Michael Hann

The songs are still as fresh and appetising as a hot loaf: The Lightning Seeds livestream reviewed

Compared with Ian Broudie’s primary-coloured pop, Julien Baker's songs, livestreamed from Nashville, seemed pallid

The Lightning Seeds were a marvel at the North Will Rise Again online festival. Image: Ian Georgeson / Shutterstock 
issue 10 April 2021

One thing about a streamed festival is that the toilets are better than at the real thing. The other thing, though, is that it’s not really a festival. That’s not to knock the North Will Rise Again (TNWRA), which took place over Saturday and Sunday nights a few weeks back, the first featuring Liverpudlian bands and filmed in that city, the second coming from Manchester, with Mancunian groups.

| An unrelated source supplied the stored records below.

/-- PROMOTE and SWITCHOVER are accepted for the beat they name, which lies no earlier than the first eligible one; without
one for the first eligible beat. GONG is accepted for the target beat it carries, schedules the pair's own stop there and
puts its three datagrams, under a signature that the spec does not compute, among those to be sent. LOOP_COEFF_SET and
SECURITY_STATE_SET are answered after their application only. -/
def Obligations.CommandsThatNameABeatOrAnswerLate : Prop :=
  AcceptsCommand .promote .promote (fun p u s => Chk.all [targetBeatChk p s, promoteRules p u s])
    (fun p _ s => if p.has 0x8002 then p.val 0x8002 0 else firstBeat p s) ∧
  AcceptsCommand .switchover .switchover (fun p _ s => Chk.all [targetBeatChk p s, switchoverRules s])
    (fun p _ s => if p.has 0x8002 then p.val 0x8002 0 else firstBeat p s) ∧
  (∀ p u s, Passes .gong p (gongChk p) u s → ∃ t, exec (.gong p) s = .next t
    ∧ firstBeat p s + 40 ≤ p.val 0x8002 0
    ∧ Waits .gong p u (p.val 0x8002 0) s t ∧ Accepted .gong p u (p.val 0x8002 0) s t
    ∧ t.lcp.gongs = s.lcp.gongs ++ [p.val 0x8002 0] ∧ t.lcp.gongSerial = s.lcp.gongSerial + 1
    ∧ (∃ sig, sig < 2 ^ 768 ∧ t.lcp.gongOut = s.lcp.gongOut ++ [{
        serial := s.lcp.gongSerial + 1, group := p.val 0x800F 0, target := p.val 0x8002 0, left := 3, signature := sig }])
    ∧ t = { s with lcp := { s.lcp with sessions := t.lcp.sessions, wire := t.lcp.wire, queue := t.lcp.queue
                                       heldReplies := t.lcp.heldReplies, gongs := t.lcp.gongs
                                       gongSerial := t.lcp.gongSerial, gongOut := t.lcp.gongOut }
                   beat := { s.beat with off := t.beat.off }, free := s.free + 1 }) ∧
  AcceptsSilently .loopCoeffSet .loopCoeffSet loopCoeffSetChk
    (fun p _ s => releaseBeat (firstBeat p s) (cycleBeats (s.loopCls (p.val 0x001A 0)))) ∧
  AcceptsSilently .securityStateSet .securityStateSet securityStateSetChk (fun p _ s => firstBeat p s)

namespace Sys2Proof.Machine

/-- A HELLO that reaches its checks and passes them, on TLS with a session free or to resume, or on the service port with
the nonce signed under a certificate that chains (R381, R403). -/
def HelloGranted (p : Packet) (s : State) : Prop :=
  (∃ u, admission .hello p s = .go u) ∧ p.hopLen = 0 ∧ helloChk p = .ok ∧
  if p.service then
    p.has 0x800D = true ∧ s.lcp.nonce.isSome = true ∧ p.has 0x800E = true ∧ p.chainOk = true ∧ p.sigOk = true
      ∧ (s.lcp.sessions.filter (fun x => x.service && !x.held)).length = 0
  else (s.resumable p).isSome = true ∨ (s.lcp.sessions.filter (fun x => !x.service)).length < 16

/-- What a HELLO's reply carries of a session: ID, priority, privilege, beat, side and role, the pair's epoch, RESUMED. -/
def GreetedWith (id prio priv : Nat) (resumed : Bool) (s : State) (r : Reply) : Prop :=
  r.sess = id ∧ r.status = stOk ∧
  r.tlvs = [tlv 0x001F 4 id, tlv 0x001D 1 prio, tlv 0x0020 1 priv, tlv 0x0022 8 (s.get F.beatIndex),
    tlv 0x0023 1 (s.get F.side + 2 * s.get F.role), tlv 0x0024 4 s.units.pair.epoch, tlv 0x0021 1 (if resumed then 1 else 0)]

/-- A session has been released (R382): it is gone with its ownership and its transfers, LcpStatus counts what is left,
its freeze of the recorder and its debug session are over, and SESSION_CLOSED is raised with the cause. -/
def SessionReleased (id cause : Nat) (s t : State) : Prop :=
  t.lcp.owners = s.lcp.owners.filter (fun o => o.2 != id) ∧
  t.lcp.transfers = s.lcp.transfers.filter (fun x => x.sess != id) ∧
  t.get F.ownedHandles = (s.lcp.owners.filter (fun o => o.2 != id)).length % 65536 ∧
  (s.get F.recFrozen = 1 → s.get F.frozenBy = id → t.get F.recFrozen = 0 ∧ t.jr.recHold = []) ∧
  (s.get F.dbg ≠ 0 → s.get F.debugSession = id → t.get F.dbg = 0 ∧ t.get F.haltState = 0) ∧
  RaisedLast [eventOf s 463 1 0 [(32, id), (8, cause)]] s t

/-- A time of that many beats has passed since a beat; where no beat runs the timer's command itself says so (log entry 40). -/
def TimeIsUp (s : State) (since beats : Nat) : Prop := s.beat.runs = false ∨ since + beats ≤ s.get F.beatIndex

/-- The registers that the release of a session may change. -/
def releaseRegs : List (Fld × Nat) :=
  [(F.sessions, 0), (F.held, 0), (F.ownedHandles, 0), (F.recFrozen, 0), (F.frozenBy, 0), (F.holdDepth, 0), (F.dbg, 0),
   (F.debugSession, 0), (F.debugLeft, 0), (F.haltState, 0), (F.raised, 463), (F.raised, 389)] ++ auditRegs
    ++ (List.range 32).map (fun k => (F.taskState, k)) ++ (List.range 32).map (fun k => (F.taskSkips, k))

end Sys2Proof.Machine

/-- A HELLO that is granted opens a session with the certificate's privilege, the priority asked for up to the cap and the
timers as configured, or resumes the held session it names; it is answered with that session, recorded in the audit log, and
raises SESSION_OPENED. A HELLO on the service port that carries no nonce is answered with a fresh one, whatever it is. -/
def Obligations.HelloOpensOrResumesASession : Prop :=
  (∀ p s u, admission .hello p s = .go u → p.hopLen = 0 → helloChk p = .ok → p.service = true → p.has 0x800D = false →
    Does (.hello p) s fun t => ∃ n, t.lcp.nonce = some n ∧ n < 2 ^ 256 ∧
      (∃ r, t.lcp.wire = s.lcp.wire ++ [r] ∧ r.status = stNotPermitted ∧ r.tlvs = [tlv 0x800C 32 n]) ∧
      t = { s with free := s.free + 1
                   lcp := { s.lcp with nonce := some n, nonceAt := s.get F.beatIndex, wire := t.lcp.wire } }) ∧
  ∀ p s, HelloGranted p s → Does (.hello p) s fun t =>
    (∃ r, t.lcp.wire = s.lcp.wire ++ [r] ∧
      match s.resumable p with
      | none =>
        GreetedWith s.lcp.nextSess (min (p.val 0x001D 0) (prioCap p.cert.priv)) p.cert.priv false s r ∧
        t.lcp.nextSess = nextId s.lcp.nextSess ∧
        t.lcp.sessions = (s.lcp.sessions ++ [newSession s p]).map
          (fun x => if x.id == s.lcp.nextSess then Session.remember x r else x)
      | some x =>
        GreetedWith x.id x.prio x.priv true s r ∧ t.lcp.nextSess = s.lcp.nextSess ∧
        t.lcp.sessions = s.lcp.sessions.map (fun y => if y.id == x.id then
          Session.remember { x with held := false, lossCause := 0, service := p.service, pairIp := p.pairIp
                                    last := s.get F.beatIndex, high := max x.high p.seq } r
          else y)) ∧
    (match s.resumable p with
      | none => RaisedLast [eventOf s 462 1 0 [(32, s.lcp.nextSess), (32, p.cert.fp)],
          { eventOf s 462 1 0 [(8, min (p.val 0x001D 0) (prioCap p.cert.priv)), (8, 0)] with cont := true }] s t
          ∧ Audited 0x01 0 p.cert.fp t
      | some x => RaisedLast [eventOf s 462 1 0 [(32, x.id), (32, x.fp)],
          { eventOf s 462 1 0 [(8, x.prio), (8, 1)] with cont := true }] s t ∧ Audited 0x01 0 x.fp t) ∧
    t.get F.sessions = (t.lcp.sessions.filter (fun x => !x.held)).length % 256 ∧
    RegsBut ([(F.sessions, 0), (F.held, 0), (F.raised, 462)] ++ auditRegs) s t ∧
    t.lcp.nonce = (if p.service then none else s.lcp.nonce) ∧
    t = { s with regs := t.regs, ev := t.ev
                 lcp := { s.lcp with sessions := t.lcp.sessions, nextSess := t.lcp.nextSess, nonce := t.lcp.nonce
                                     wire := t.lcp.wire }
                 sec := { s.sec with audit := t.sec.audit } }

The simple fact is, you can’t replicate a festival online: what the best festivals offer is chance, when one stumbles across something wholly unexpectedly on some outlying stage at an unpromising time of day. Simple economics make that impossible for an event charging a tenner: unless you were to get Woodstock levels of attendance, there would be no way to pay the bands. Hence TNWRA was just three bands per night, and only one each night familiar to a wider audience — the Lightning Seeds representing Liverpool and the Charlatans for Manchester.